Stuck in Dirty Air: A Proposed Framework to Benchmark Sustainability for Formula 1 Teams

Author

Date of Award

Fall 12-2025

Degree Name

Bachelor of Science (BS)

Abstract

Formula 1 (F1) has positioned itself as a leader in sustainable innovation, yet team-level sustainability practices remain uneven, opaque, and constrained by the sport's high-performance and logistics-intensive structure. This thesis develops a context-specific sustainability framework for Formula 1 teams by integrating archival analysis of team sustainability reports with practitioner interviews from the motorsport industry. Structured content analysis of the three teams with dedicated, team-level sustainability reports – Mercedes AMG Petronas F1 Team, Atlassian Williams Racing, and Aston Martin Aramco Formula One Team – reveals progress in areas such as carbon reduction, renewable energy adoption, community engagement, and supplier monitoring.
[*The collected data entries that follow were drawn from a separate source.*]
/-- R191: `PTE.LEAF_R` and `PTE.LEAF_XO` complete for a waiting walker in the step that received the word: when every leaf check
passes, with the physical address, the leaf PTE and the level; else with the fault of the check that failed. Nothing else changes. -/
def Obligations.LeafPtesAreCheckedAndTranslated : Prop :=
  ∀ (s : State) (data : Word64), s.w.fsm = .wait → s.w.wLevel.toNat < levels s.w.cIsa →
    ∀ i ∈ [Instr.pteLeafR data, .pteLeafXo data],
      let pte := pteWord s.w.cIsa data
      let check := leafCheck s.w.qPurpose s.w.qPriv s.w.cSum s.w.cMxr s.w.cIsa pte s.w.wLevel.toNat
      (check = none →
        exec i s =
          .next { s with w := { s.w.recordPte pte with
            rKind := .ok, rPaddr := physAddr s.w.cIsa pte s.w.wLevel.toNat s.w.qVaddr, rCause := 0, rDiag := .none
            rLevel := s.w.wLevel, rLeafPte := pte, fsm := .resp } }) ∧
      (∀ d, check = some d →
        exec i s =
          .next { s with w := { s.w.recordPte pte with
            rKind := .fault, rPaddr := 0, rCause := cause s.w.qPurpose, rDiag := d
            rLevel := s.w.wLevel, rLeafPte := 0, fsm := .resp } })

/-- A PTE word that comes while the walker does not wait for one stops by name, whatever its class (R53, U6: a model refuses it). -/
def Obligations.PteOutsideWaitIsRefused : Prop :=
  ∀ (s : State) (data : Word64), s.w.fsm ≠ .wait → exec (decode (.pte data)) s = .refused .memResponseOutsideWait

/-- A level the ISA width does not have is asked by no rule (R100, R161): the model stops there by name, in the issue step and in every
`PTE` row (log entry 15). -/
def Obligations.LevelsTheIsaLacksStopByName : Prop :=
  ∀ s : State, levels s.w.cIsa ≤ s.w.wLevel.toNat →
    (s.w.fsm = .wait → ∀ data : Word64,
      ∀ i ∈ [Instr.pteInvalid data, .pteReservedWnr data, .ptePointer data, .pteLeafR data, .pteLeafXo data],
        exec i s = .fault .levelOutOfRange) ∧
    (s.inp.rst = false → s.inp.memRespValid = false → s.w.fsm = .issue → s.inp.memReqReady = true →
      step s = .fault .levelOutOfRange)

/-! ## Leaf checks and the physical address -/

/-- R182 to R189: the leaf checks in their order, each with its condition on the bits of the PTE and its diagnostic, at a translated
privilege level and a level the ISA width has. -/
def Obligations.LeafChecksInOrder : Prop :=
  ∀ (purpose : Purpose) (priv : Priv) (sum mxr : Bool) (isa : Isa) (pte : Word64) (level : Nat),
    (priv = .u ∨ priv = .s) → level < levels isa →
    let r := leafCheck purpose priv sum mxr isa pte level
    let fetches := purpose = .fetch ∨ purpose = .deleg
    let data := purpose = .load ∨ purpose = .storeamo
    let reachesPurpose := pte.getLsbD 6 = true ∧ (priv = .u → pte.getLsbD 4 = true)
    let sumPasses := ¬ (sum = false ∧ priv = .s ∧ pte.getLsbD 4 = true)
    let readable := pte.getLsbD 1 = true ∨ (mxr = true ∧ pte.getLsbD 3 = true)
    let purposePasses :=
      (fetches → pte.getLsbD 3 = true) ∧ (data → sumPasses) ∧ (purpose = .load → readable) ∧
      (purpose = .storeamo → pte.getLsbD 2 = true ∧ pte.getLsbD 7 = true)
    let misaligned :=
      (isa = .rv32 ∧ level = 1 ∧ pte.extractLsb' 10 10 ≠ 0) ∨
      (isa = .rv64 ∧ 1 ≤ level ∧ pte.extractLsb' 10 9 ≠ 0) ∨ (isa = .rv64 ∧ level = 2 ∧ pte.extractLsb' 19 9 ≠ 0)
    (pte.getLsbD 6 = false → r = some .accessedClear) ∧
    (pte.getLsbD 6 = true → priv = .u → pte.getLsbD 4 = false → r = some .userDenied) ∧
    (reachesPurpose → fetches → pte.getLsbD 3 = false → r = some .execDenied) ∧
    (reachesPurpose → data → ¬ sumPasses → r = some .sumDenied) ∧
    (reachesPurpose → purpose = .load → sumPasses → ¬ readable → r = some .readDenied) ∧
    (reachesPurpose → purpose = .storeamo → sumPasses → pte.getLsbD 2 = false → r = some .writeDenied) ∧
    (reachesPurpose → purpose = .storeamo → sumPasses → pte.getLsbD 2 = true → pte.getLsbD 7 = false → r = some .dirtyClear) ∧
    (reachesPurpose → purposePasses → misaligned → r = some .misalignedSuperpage) ∧
    (reachesPurpose → purposePasses → ¬ misaligned → r = none)

/-- R190 with R189: the physical address segment by segment; and, when the replaced PPN segments are zero, the frame number with the
low bits of the virtual address in their place. -/
def Obligations.PhysicalAddressIsReconstructed : Prop :=
  (∀ (pte va : Word64) (level : Nat), level < 2 →
    physAddr .rv32 pte level va =
      (pte.extractLsb' 20 12 ++ (if level = 0 then pte.extractLsb' 10 10 else va.extractLsb' 12 10) ++ va.extractLsb' 0 12).setWidth 64) ∧
  (∀ (pte va : Word64) (level : Nat), level < 3 →
    physAddr .rv64 pte level va =
      (pte.extractLsb' 28 26 ++ (if level = 2 then va.extractLsb' 21 9 else pte.extractLsb' 19 9) ++
        (if level = 0 then pte.extractLsb' 10 9 else va.extractLsb' 12 9) ++ va.extractLsb' 0 12).setWidth 64) ∧
  (∀ (isa : Isa) (pte va : Word64) (level : Nat), level < levels isa → misalignedSuperpage isa pte level = false →
    physAddr isa pte level va =
      ((ptePpn isa pte).setWidth 64 <<< 12) ||| (va &&& (BitVec.ofNat 64 (2 ^ (12 + vpnBits isa * level) - 1))))

/-- R192, R50: a leaf maps a page of 4 KiB, 4 MiB (Sv32), 2 MiB or 1 GiB (Sv39) by its level: inside the page the physical address has
the low bits of the virtual address and its upper part does not depend on it; it is a 34-bit or a 56-bit address. -/
def Obligations.LeafMapsOnePage : Prop :=
  ∀ (isa : Isa) (pte : Word64) (level pageSize : Nat),
    (isa, level, pageSize) ∈ [(Isa.rv32, 0, 4096), (.rv32, 1, 4194304), (.rv64, 0, 4096), (.rv64, 1, 2097152), (.rv64, 2, 1073741824)] →
    ∀ va va' : Word64,
      (physAddr isa pte level va).toNat % pageSize = va.toNat % pageSize ∧
      (physAddr isa pte level va).toNat / pageSize = (physAddr isa pte level va').toNat / pageSize ∧
      (physAddr isa pte level va).toNat < 2 ^ (if isa = .rv32 then 34 else 56)

/-- R91, R73, U11: the bits the block ignores have no effect: PTE bits 9:8, 5 and 63:54 on the class, the leaf checks, the frame number
and the physical address; bits 9:4 of a pointer on its class and frame number; bits 63:32 of an RV32 read on the received PTE and the
next state; VA bits 63:39 under Sv39 on the walk's addresses and the result; the unnamed fields of the root register on the refresh. -/
def Obligations.IgnoredBitsHaveNoEffect : Prop :=
  (∀ pte pte' : Word64, pte &&& 0x003FFFFFFFFFFCDF#64 = pte' &&& 0x003FFFFFFFFFFCDF#64 →
    (∀ isa, ptePpn isa pte = ptePpn isa pte') ∧
    (decode (.pte pte)).row = (decode (.pte pte')).row ∧
    (∀ purpose priv sum mxr isa level, leafCheck purpose priv sum mxr isa pte level = leafCheck purpose priv sum mxr isa pte' level) ∧
    (∀ isa level va, physAddr isa pte level va = physAddr isa pte' level va)) ∧
  (∀ pte pte' : Word64, pte &&& 0x003FFFFFFFFFFC0F#64 = pte' &&& 0x003FFFFFFFFFFC0F#64 →
    (∀ isa, ptePpn isa pte = ptePpn isa pte') ∧ (decode (.pte pte)).row = (decode (.pte pte')).row) ∧
  (∀ data data' : Word64, data.extractLsb' 0 32 = data'.extractLsb' 0 32 →
    pteWord .rv32 data = pteWord .rv32 data' ∧
    ∀ s : State, s.w.cIsa = .rv32 →
      exec (decode (.pte data)) s = exec (decode (.pte data')) s ∧
      step { s with inp := { s.inp with memRespData := data } } = step { s with inp := { s.inp with memRespData := data' } }) ∧
  (∀ va va' : Word64, va.extractLsb' 0 39 = va'.extractLsb' 0 39 →
    (∀ frame level, level < 3 → pteAddr .rv64 frame va level = pteAddr .rv64 frame va' level) ∧
    (∀ pte level, physAddr .rv64 pte level va = physAddr .rv64 pte level va')) ∧
  (∀ satp satp' : Word64, satp &&& 0x803FFFFF#64 = satp' &&& 0x803FFFFF#64 → refreshConfig .rv32 satp = refreshConfig .rv32 satp') ∧
  (∀ satp satp' : Word64, satp &&& 0xF0000FFFFFFFFFFF#64 = satp' &&& 0xF0000FFFFFFFFFFF#64 →
    refreshConfig .rv64 satp = refreshConfig .rv64 satp')

/-! ## Response, reset, holding, outputs -/

/-- R34: a held response stays as it is, whatever the other inputs, until `rsp_ready`; the step that takes it changes the walker state
and nothing else. -/
def Obligations.ResponseIsHeldUntilTaken : Prop :=
  ∀ s : State, s.inp.rst = false → s.inp.memRespValid = false → s.w.fsm = .resp →
    (s.inp.rspReady = false → step s = .next (tick s)) ∧
    (s.inp.rspReady = true → step s = .next (tick { s with w := { s.w with fsm := .idle } }))

/-- R166, R175: with no request in `IDLE`, no taker in `ISSUE` and no answer in `WAIT` the walker holds: no register changes. -/
def Obligations.WalkerHoldsForOtherAgents : Prop :=
  ∀ s : State, s.inp.rst = false → s.inp.memRespValid = false →
    (s.w.fsm = .idle ∧ s.inp.reqValid = false) ∨ (s.w.fsm = .issue ∧ s.inp.memReqReady = false) ∨ s.w.fsm = .wait →
    step s = .next (tick s)

/-- R250: a step with `rst` = 1 sets every register to its reset value whatever the state and the other inputs; it accepts no request
(`req_ready` is 0) and neither issues nor receives a read. That the history, the image and the parameter are not reset is the model's
reading (log entry 7). -/
def Obligations.ResetOverridesEveryStep : Prop :=
  ∀ s : State, s.inp.rst = true →
    ∃ t, step s = .next t ∧ t.w = State.reset.w ∧ t.hist = s.hist ∧ t.mem = storeBytes s.mem s.inp.envStores ∧
      t.rsvdPriv = s.rsvdPriv ∧ reqReady s = false

/-- R39: the reset value of every register; `rsp_valid` and `mem_req_valid`, which qualify the outputs, are both 0 then. -/
def Obligations.ResetValuesOfEveryRegister : Prop :=
  let w := State.reset.w
  w.fsm = .idle ∧ w.qPurpose.code = 0 ∧ w.qPriv.code = 0 ∧ w.qVaddr = 0 ∧ w.cIsa = .rv32 ∧ w.cMode = .bare ∧ w.cRoot = 0 ∧
  w.cSum = false ∧ w.cMxr = false ∧ w.wLevel = 0 ∧ w.wFrame = 0 ∧ w.wReads = 0 ∧ w.tPte0 = 0 ∧ w.tPte1 = 0 ∧ w.tPte2 = 0 ∧
  w.tValid = 0 ∧ w.rKind.code = 0 ∧ w.rPaddr = 0 ∧ w.rCause = 0 ∧ w.rDiag.code = 0 ∧ w.rLevel = 0 ∧ w.rLeafPte = 0 ∧
  w.sFatalCfg = false ∧ rspValid w = false ∧ memReqValid w = false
However, it also highlights persistent gaps in logistics emissions, circularity, and Scope 3 standardization. Practitioner interviews offer critical insights into the motivations, barriers, and cultural dynamics that shape the implementation of sustainability on the ground. While teams are motivated by brand identity, sponsor expectations, and performance-linked efficiency gains, they also face structural obstacles, including race calendar constraints, global freight dependencies, resource disparities, and frameworks not designed for motorsport realities. Comparing public narratives with practitioner accounts reveals that sustainability is often presented as cohesive and strategic, whereas in practice, progress is opportunistic, conditional, and deeply influenced by feasibility and performance pressures. Synthesizing these findings, this thesis proposes a scalable sustainability framework tailored to the unique constraints and capabilities of F1 teams, aiming to bring value to Formula 1. The framework centers logistics as a core category, incorporates both quantitative and qualitative indicators, and accounts for inequities in team size and resources.